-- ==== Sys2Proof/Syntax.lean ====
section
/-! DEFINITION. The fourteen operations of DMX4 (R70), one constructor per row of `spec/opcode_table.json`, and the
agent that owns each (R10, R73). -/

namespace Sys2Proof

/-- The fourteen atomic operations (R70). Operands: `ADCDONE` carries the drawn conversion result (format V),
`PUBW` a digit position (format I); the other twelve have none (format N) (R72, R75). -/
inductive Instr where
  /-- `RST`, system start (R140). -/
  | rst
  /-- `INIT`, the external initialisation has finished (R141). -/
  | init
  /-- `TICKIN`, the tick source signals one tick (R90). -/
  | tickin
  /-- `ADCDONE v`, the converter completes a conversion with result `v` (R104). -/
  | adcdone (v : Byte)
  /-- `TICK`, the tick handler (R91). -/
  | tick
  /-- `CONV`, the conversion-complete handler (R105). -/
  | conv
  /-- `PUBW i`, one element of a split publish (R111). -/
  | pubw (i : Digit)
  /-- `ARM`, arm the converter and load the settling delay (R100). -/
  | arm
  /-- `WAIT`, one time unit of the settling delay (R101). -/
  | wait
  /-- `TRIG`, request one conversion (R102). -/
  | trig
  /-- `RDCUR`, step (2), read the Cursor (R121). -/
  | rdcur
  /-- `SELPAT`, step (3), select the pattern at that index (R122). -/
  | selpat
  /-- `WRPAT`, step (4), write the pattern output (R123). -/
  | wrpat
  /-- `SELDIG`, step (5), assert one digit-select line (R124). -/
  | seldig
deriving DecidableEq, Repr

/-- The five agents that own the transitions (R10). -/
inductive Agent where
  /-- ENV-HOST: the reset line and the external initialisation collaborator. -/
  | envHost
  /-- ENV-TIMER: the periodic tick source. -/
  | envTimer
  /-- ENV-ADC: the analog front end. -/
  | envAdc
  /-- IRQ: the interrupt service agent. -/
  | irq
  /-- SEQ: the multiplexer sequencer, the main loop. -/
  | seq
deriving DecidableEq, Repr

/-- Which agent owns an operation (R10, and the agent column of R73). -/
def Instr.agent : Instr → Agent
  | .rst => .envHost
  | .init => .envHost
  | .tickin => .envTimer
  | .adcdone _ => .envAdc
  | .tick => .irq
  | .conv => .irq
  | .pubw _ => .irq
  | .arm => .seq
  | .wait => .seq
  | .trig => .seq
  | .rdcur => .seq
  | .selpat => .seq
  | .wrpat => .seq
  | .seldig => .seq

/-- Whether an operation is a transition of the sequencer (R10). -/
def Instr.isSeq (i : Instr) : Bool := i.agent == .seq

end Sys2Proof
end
-=-=-
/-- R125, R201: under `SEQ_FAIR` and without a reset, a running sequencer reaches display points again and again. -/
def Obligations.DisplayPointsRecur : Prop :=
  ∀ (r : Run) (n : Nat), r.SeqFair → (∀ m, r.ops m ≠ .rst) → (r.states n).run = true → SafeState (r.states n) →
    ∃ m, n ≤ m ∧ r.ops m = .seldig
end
-=-=-
**Task brief:**
In the data above, how many lines contain the word "sequencer"? Only the number is wanted.

**Solution to the problem:**
3